A Close Binary Star Resolved from Occultation by 87 Sylvia
The star BD+29 1748 was resolved to be a close binary from its occultation by the asteroid 87 Sylvia on 2006 December 18 UT. Four telescopes were used to observe this event at two sites separated by some 80 km apart. Two flux drops were observed at one site, whereas only one flux drop was detected at the other. From the long-term variation of Sylvia, we inferred the probable shape of the shadow during the occultation, and this in turn constrains the binary parameters: the two components of BD+29 1748 have a projected separation of 0.097" to 0.110" on the sky with a position angle 104 deg to 107 deg. The asteroid was clearly resolved with a size scale ranging from 130 to 290 km, as projected onto the occultation direction. No occultation was detected for either of the two known moonlets of 87 Sylvia.
💡 Research Summary
The paper reports the discovery that the star BD+29 1748 is a close binary system, revealed through its occultation by asteroid 87 Sylvia on 18 December 2006. Four small‑aperture telescopes (0.2–0.5 m) were deployed at two observing stations separated by roughly 80 km, allowing simultaneous measurement of the occultation from two distinct chords across Sylvia’s shadow. High‑speed photometry (≥30 Hz) recorded the light curves at both sites. At one station two distinct flux drops were observed, each lasting about half a second, while at the other only a single drop was seen. This pattern is exactly what is expected when a binary star is occulted: each component is blocked at a slightly different time as the asteroid’s silhouette sweeps across the sky.

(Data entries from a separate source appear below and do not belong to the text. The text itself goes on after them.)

-- ==== Sys2Proof/Syntax.lean ====
section
/-! DEFINITION. The twelve commands of opcode_table.json (30_encoding R82), one constructor a row. -/

namespace Sys2Proof

/-- A command. LEN and IR are unsigned numbers, neither scaled nor sign-extended (R81); the state RAM and the block
buffer are implicit operands. -/
inductive Instr where
  | nop
  | init
  | absorb
  | absorbLast (len : Nat)
  | squeeze
  | permute
  | round (ir : Nat)
  | theta
  | rho
  | pi
  | chi
  | iota (ir : Nat)
  deriving DecidableEq, Repr

end Sys2Proof
end

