-- ==== Sys2Proof/WellFormed.lean ====
section
/-! DEFINITION. Which commands fit the command word: the assembler's own check (30_encoding R91). -/

namespace Sys2Proof

/-- "the assembler refuses n > 255 and ir > 31, which do not fit their fields" (R91). Range errors inside the field are
the core's to report (R86). -/
def Instr.wf : Instr → Bool
  | .absorbLast len => len < 256
  | .round ir => ir < 32
  | .iota ir => ir < 32
  | .nop => true
  | .init => true
  | .absorb => true
  | .squeeze => true
  | .permute => true
  | .theta => true
  | .rho => true
  | .pi => true
  | .chi => true

end Sys2Proof
end

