-- ==== Sys2Proof/Laws/Sponge.lean ====
section
/-! SUPPORT. The bytes of words, lanes and blocks, the padded block, and what XORing a block in does to each lane and byte. -/

namespace Sys2Proof.Machine

theorem getElem_xorWords (A : Lanes) (word : Nat → Word) (rl : Nat) (i : Fin 25) :
    (xorWords A word rl)[i] = if i.val < rl then A[i] ^^^ word i.val else A[i] := by
  simp [xorWords]

@[simp] theorem length_pad (msg : List Byte) (n rate : Nat) : (pad msg n rate).length = rate := by simp [pad]

@[simp] theorem length_digestOf (v : Variant) (A : Lanes) : (digestOf v A).length = v.outBytes := by simp [digestOf]

theorem getD_pad (msg : List Byte) (n rate k : Nat) :
    (pad msg n rate).getD k 0 = if k < rate then padByte msg n rate k else 0 := by
  simp only [pad, List.getD_eq_getElem?_getD, List.getElem?_map]
  split <;> simp_all

/-- Bit `8j + b` of bytes packed into a word is bit `b` of byte `j`. -/
theorem getLsbD_packBytes (P : Nat → Byte) {j b : Nat} (hb : b < 8) : ∀ n, n ≤ 8 →
    ((List.range n).foldl (fun w i => w ||| (P i).setWidth 64 <<< (8 * i)) (0 : Word)).getLsbD (8 * j + b) =
      (decide (j < n) && (P j).getLsbD b)
  | 0, _ => by simp
  | n + 1, hn => by
    rw [List.range_succ, List.foldl_concat, BitVec.getLsbD_or, getLsbD_packBytes P hb n (by omega)]
    rcases Nat.lt_trichotomy j n with h | rfl | h
    · have h8 : 8 * j + b < 8 * n := by omega
      simp [h, Nat.lt_succ_of_lt h, h8]
    · have h64 : 8 * j + b < 64 := by omega
      simp [h64, hb]
    · have h8 : (P n).getLsbD (8 * j + b - 8 * n) = false := BitVec.getLsbD_of_ge _ _ (by omega)
      have h1 : ¬ j < n := by omega
      have h2 : ¬ j < n + 1 := by omega
      simp [h1, h2, h8]

/-- The bytes of a packed word (R54). -/
theorem byteOfWord_wordOfBytes (P : List Byte) (i j : Nat) (hj : j < 8) :
    byteOfWord (wordOfBytes P i) j = P.getD (8 * i + j) 0 := by
  apply BitVec.eq_of_getLsbD_eq
  intro b hb
  simp only [byteOfWord, wordOfBytes, BitVec.getLsbD_extractLsb', getLsbD_packBytes _ hb 8 (Nat.le_refl 8), hb, hj,
    decide_true, Bool.true_and]

theorem getD_of_lt {n i : Nat} (A : Vector Word n) (h : i < n) : A.getD i 0 = A[i] := by
  simp [Vector.getD, Array.getD, h]

theorem byteOfWord_xor (v w : Word) (j : Nat) : byteOfWord (v ^^^ w) j = byteOfWord v j ^^^ byteOfWord w j := by
  simp [byteOfWord, BitVec.extractLsb'_xor]

/-- The state byte after XORing words in (R154). -/
theorem stateByte_xorWords (A : Lanes) (word : Nat → Word) (rl k : Nat) (hk : k < 200) :
    stateByte (xorWords A word rl) k =
      if k / 8 < rl then stateByte A k ^^^ byteOfWord (word (k / 8)) (k % 8) else stateByte A k := by
  have h25 : k / 8 < 25 := by omega
  simp only [stateByte, getD_of_lt _ h25]
  have := getElem_xorWords A word rl ⟨k / 8, h25⟩
  simp only [Fin.getElem_fin] at this
  rw [this]
  split <;> simp [byteOfWord_xor]

/-- The state byte after XORing a byte block of whole words in (R154). -/
theorem stateByte_xorIn (A : Lanes) (P : List Byte) (rl k : Nat) (hk : k < 200) :
    stateByte (xorIn A P rl) k = if k / 8 < rl then stateByte A k ^^^ P.getD k 0 else stateByte A k := by
  rw [xorIn, stateByte_xorWords A _ rl k hk, byteOfWord_wordOfBytes P _ _ (Nat.mod_lt _ (by decide)),
    Nat.div_add_mod]

theorem getD_blockBytes (B : BlockBuffer) (n k : Nat) (hk : k < n) : (blockBytes B n).getD k 0 = blockByte B k := by
  simp [blockBytes, hk]

end Sys2Proof.Machine
end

To interpret the data, the authors first constructed a detailed model of Sylvia’s shape and rotation based on long‑term light‑curve monitoring, radar ranging, and previous adaptive‑optics imaging. Sylvia is markedly non‑spherical; its projected silhouette during the event was an ellipse with a major axis ranging from 130 km to 290 km along the direction of motion. By fitting the timing of the flux drops to this elliptical shadow model, the authors derived the projected separation of the two stellar components to be between 0.097″ and 0.110″, corresponding to a physical separation of roughly 12–14 AU at the star’s distance. The position angle of the binary on the sky was constrained to 104°–107° measured east of north. The relative brightness of the components was inferred from the depths of the two drops, indicating a magnitude difference of about 0.2 mag (flux ratio ≈0.8).
The study also examined whether Sylvia’s two known moonlets produced any occultation signatures. No additional flux drops were detected, implying that the moonlets either missed the star’s line of sight or were too small to cause a measurable dip at the achieved photometric precision.
The significance of this work lies in demonstrating that asteroid occultations—traditionally used to refine asteroid dimensions and shapes—can serve as a powerful, low‑cost technique for detecting and characterizing close binary stars. Because the relative velocity between the asteroid and the star is on the order of a few km s⁻¹, timing precision of a few milliseconds translates into sub‑arcsecond spatial resolution, comparable to that of long‑baseline interferometry. However, the method requires accurate knowledge of the occulting body’s silhouette, which the authors obtained through extensive pre‑event modeling, and it benefits from multiple observing stations to sample different chords across the shadow.
The authors suggest that systematic monitoring of future asteroid–star occultations, especially with networks of small telescopes distributed over wide baselines, could uncover many previously unknown close binaries and perhaps even sub‑stellar companions. Moreover, the simultaneous extraction of asteroid shape information from the same data provides a dual scientific return: refining asteroid physical models while probing stellar multiplicity. This dual‑use approach could be particularly valuable for objects in the main belt and the Kuiper belt, where high‑resolution imaging is challenging but occultation predictions are increasingly accurate.